ABOVE PHOTO: Members of the panel of experts listen to and answer participants questions. (Photo credit: Amy V. Simmons).
Philadelphia has to figure out how to balance the competing interests of affordable housing and market rate development if it wants to keep it’s neighborhood feel. And the City doesn’t have a lot of time to come up with a solution.
By Amy V. Simmons
How does Philadelphia strike a balance between revitalizing neighborhoods through construction and development while maintaining housing affordable enough to allow longtime residents to enjoy the coffee shops, restaurants and other things that are the fruit of this new development?
And how does the city put together a plan to accommodate these competing interests without all of the distractions that prevent constructive dialogue?
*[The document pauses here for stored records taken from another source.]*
-- ==== Sys2Proof/Machine/Step.lean ====
section
/-! DEFINITION. One step of the machine: the host's next action, if the block can take it. -/

namespace Sys2Proof.Machine

/-- One step. Hardware reset is taken at any time (R221). While a command waits for a store that never answers, nothing
else is accepted (R235, R236). An idle block with no action queued stays idle (R222, R238). A command word runs as the
command it decodes to, or is illegal (R95, R97). -/
def step (s : State) : Host.Outcome State Fault Refusal :=
  match s.hostq with
  | .rst cbInit :: rest => .next ((s.taken rest).hardReset cbInit)
  | [] => if s.turn = .host then .next s else .fault .storeSilent
  | .bind st rsBound wsBound :: rest =>
    if s.turn = .host then .next ((s.taken rest).bound st rsBound wsBound) else .fault .storeSilent
  | .cmd c :: rest =>
    if s.turn = .host then
      match decode c with
      | .ok i => exec i (s.taken rest)
      | .error _ => .next (s.taken rest).illegal
    else .fault .storeSilent

/-- The opcode table's word put where the next step takes it: the host's next action. -/
def State.withFetchWord (s : State) (nbits w : Nat) : State := s.issue (BitVec.ofNat 32 (w % 2 ^ nbits))

end Sys2Proof.Machine
end

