-- ==== Sys2Proof/Tests/Witnesses.lean ====
section
/-! SUPPORT. For every statement with hypotheses, a concrete state and operands that meet all of them together, and for a
statement with several clauses one at a boundary of each clause. -/

namespace Sys2Proof.Tests

open Sys2Proof Sys2Proof.Machine

/-- A state whose host issues one word next. -/
def issuing (c : Word) : State := (fresh [0xB2]).issue c

/-- A full table of four entries, one count at its limit. -/
def full : State :=
  table [⟨[0x10], 8, 1⟩, ⟨[0x20], 8, 0xFFFFFFFF⟩, ⟨[0x30], 8, 1⟩, ⟨[0x40], 8, 1⟩] 0x20

/-! ### Encoding, steps, reset -/

theorem witness_DecodeOfEncodeIsTheCommand :
    Instr.wellFormed (.wrbits 15 0xFF) = true ∧ Instr.wellFormed (.tblrd 0xFFFFFF) = true := by decide

theorem witness_EncodeOfDecodeIsTheWord :
    decode 0x20FF0000 = .ok (.flush 0xFF) ∧ decode 0x21FF0000 = .ok (.wrbits 1 0xFF) := by decide

theorem witness_IllegalCommandOnlyAnswers :
    (issuing 0xC0000000).turn = .host ∧ (issuing 0xC0000000).hostq = [.cmd 0xC0000000] ∧
    0xC ≤ (opField 0xC0000000).toNat ∧ (∀ r ∈ opcodeMap, r.matches 0x14000001 = false) ∧
    7 ≤ (7#4).toNat ∧ (0x90000007 : Word) = 0x90000000 ||| (7#4).setWidth 32 := by decide

theorem witness_StepRunsTheDecodedCommand :
    (issuing 0x14000000).turn = .host ∧ (issuing 0x14000000).hostq = [.cmd 0x14000000] ∧
    decode 0x14000000 = .ok (.rdbits 4) := by decide

theorem witness_IdleBlockWaits : State.reset.turn = .host ∧ State.reset.hostq = [] := ⟨rfl, rfl⟩

theorem witness_SilentStoreLeavesOnlyReset :
    ({ issuing 0 with turn := .rsResponder }).turn ≠ .host ∧
    (∀ cbInit q, ({ issuing 0 with turn := .rsResponder }).hostq ≠ .rst cbInit :: q) ∧
    ({ fresh [] with turn := .wsResponder, hostq := [.rst [1, 2]] }).turn ≠ .host := by
  refine ⟨by decide, fun _ _ => by simp [issuing, State.issue], by decide⟩

theorem witness_HardwareResetSetsEveryRegister :
    ({ full with turn := .wsResponder, hostq := [.rst [1, 2]] }).hostq = [.rst [1, 2]] := by decide

theorem witness_ResetMeetsTheInvariant :
    Params.wf { wMax := 1, tableLog2 := 0 } ∧ Params.wf { wMax := 65535, tableLog2 := 24 } ∧
    ([0xAA] : List Byte).length = pbMax { wMax := 1, tableLog2 := 0 } ∧
    Stores.wf (.shared (Memory.ofBytes [0xB2, 0x4F])) := by decide

theorem witness_EveryStepKeepsTheInvariant :
    ((table three 0x60).issue 0x50000004).Inv ∧
    (∃ t, step ((table three 0x60).issue 0x50000004) = .next t ∧ t.tsize = 4) :=
  ⟨by decide, _, rfl, by decide⟩

/-! ### The stores -/

theorem witness_StoreReadAnswersWhatExists :
    Memory.wf (fresh [0xB2, 0x4F]).rdNext.rs ∧ (fresh [0xB2, 0x4F]).nextRead = .ok ∧
    (storeRead 1 2 (fresh [0xB2, 0x4F])).1 = .bytes 1 0x4F 0 ∧
    ({ fresh [0xB2] with rdAns := [.err] }).nextRead = .err ∧
    ({ fresh [0xB2] with rdAns := [.okAfter []] }).nextRead = .okAfter [] ∧
    Memory.wf ({ fresh [0xB2] with rdAns := [.okAfter []] }).rdNext.rs := by decide

theorem witness_StoreAppendAppendsOneByte :
    (storeAppend 0xB3 (fresh [])).1 = .ok ∧
    (storeAppend 0xB3 { fresh [] with wrAns := [.err true] }).1 = .err ∧ (fresh []).canTake 1 := by decide

/-- A binding taken by an idle block, unbound ports, a shared store with room, and a chunk whose second read sees another
RS. That a store of 2^61 - 1 bytes is full is the bound itself. -/
theorem witness_PortsReachTheStoresAsTheyAre :
    ({ fresh [] with hostq := [.bind (.shared []) false true] }).turn = .host ∧
    ({ fresh [] with hostq := [.bind (.shared []) false true] }).hostq = [.bind (.shared []) false true] ∧
    ({ fresh [0xB2] with rsBound := false, rdAns := [.err] }).rsBound = false ∧
    (fresh []).chPoison = false ∧ (fresh []).rpos.toNat + (8#4).toNat ≤ 2 ^ 64 - 1 ∧
    ({ fresh [] with wsBound := false }).wsBound = false ∧
    (let f := fun i => if i = 0 then Memory.ofBytes [0xB2, 0x4F] else Memory.ofBytes [0x00, 0xA5]
     let s := { fresh [] with rdAns := [.okAfter (f 0), .okAfter (f 1)] }
     1 ≤ (9#16).toNat ∧ (9#16).toNat ≤ s.par.wMax ∧ s.par.wf ∧ s.cb.length = pbMax s.par ∧ s.chPoison = false ∧
     s.rsBound = true ∧ s.rpos.toNat + (9#16).toNat ≤ 2 ^ 64 - 1 ∧
     (∀ i, i < ceil8 (9#16).toNat → Memory.wf (f i) ∧ s.rpos.toNat + (9#16).toNat ≤ 8 * (f i).len) ∧
     s.rdAns = (List.range (ceil8 (9#16).toNat)).map (fun i => .okAfter (f i)) ++ []) := by decide

/-- A shared store at the bound of R61: it exists, and it is full. -/
theorem witness_full_shared_store :
    storeMax ≤ (Stores.shared (Memory.ofBytes (List.replicate storeMax 0))).ws.len ∧
    (Stores.shared (Memory.ofBytes (List.replicate storeMax 0))).alias = true := by
  refine ⟨?_, rfl⟩
  rw [Stores.ws, Memory.len, Memory.ofBytes, List.length_zip, List.length_range, List.length_replicate, Nat.min_self]

theorem witness_AliasedReadsSeeAppends :
    Stores.wf (.shared []) ∧ (Stores.shared []).alias = true ∧ Stores.wf (.separate [(0, 0xB2)] []) ∧
    (Stores.separate [(0, 0xB2)] []).alias = false := by decide

/-! ### The BitChannel -/

theorem witness_ReadBitsDeliversTheStream :
    Memory.wf (atBit 11).rdNext.rs ∧ ∃ t, readBits 8 (atBit 11) = (.got 5 0x78 .truncated, t) :=
  ⟨by decide, _, rfl⟩

theorem witness_RdbitsDeliversBits :
    1 ≤ (8#4).toNat ∧ (8#4).toNat ≤ 8 ∧ (atBit 9).chPoison = false ∧
    (atBit 9).rpos.toNat + (8#4).toNat ≤ 2 ^ 64 - 1 ∧ (atBit 9).nextRead = .ok ∧ Memory.wf (atBit 9).rs := by decide

/-- The last cursor that does not overflow (vector V-B14) and the first that does (V-B13). -/
theorem witness_RdbitsChecksAndFails :
    8 < (9#4).toNat ∧ (8#4).toNat ≤ 8 ∧ flagged.chPoison = true ∧ (fresh []).chPoison = false ∧ 1 ≤ (4#4).toNat ∧
    2 ^ 64 - 1 < (atBit (2 ^ 64 - 4)).rpos.toNat + (4#4).toNat ∧
    (atBit (2 ^ 64 - 5)).rpos.toNat + (4#4).toNat ≤ 2 ^ 64 - 1 ∧
    ({ atBit 0 with rdAns := [.err] }).nextRead = .err := by decide
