-- ==== Sys2Proof/Syntax.lean ====
section
/-! DEFINITION. The commands of the block, one constructor per row of the table of operations and
events. A command carries what reaches the block with it: the window of an access, the value written,
the unit concerned, the levels and converter codes sampled. -/

namespace Sys2Proof

/-- An M line received on U0 (18_management, "The mailbox and U0"): its command
code, its tag and its four arguments. -/
structure MLine where
  code : Byte
  tag : Byte
  arg : Vector Word 4
  deriving DecidableEq, Repr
The Fox Rothschild Center for Law and Society at Community College of Philadelphia recently held a dialogue on affordable housing and gentrification to talk about solutions and demonstrate how the process of deliberative democracy works.
“In today’s turbulent political landscape effective civic engagement becomes more important than ever, “said Kathleen M. Smith Esq., director of the Fox Rothschild Center for Law and Society. “The Fox Rothschild Center for Law and Society’s Symposium on Deliberative Democracy presents a proven way to cultivate citizens’ educated involvement in issues of societal concern.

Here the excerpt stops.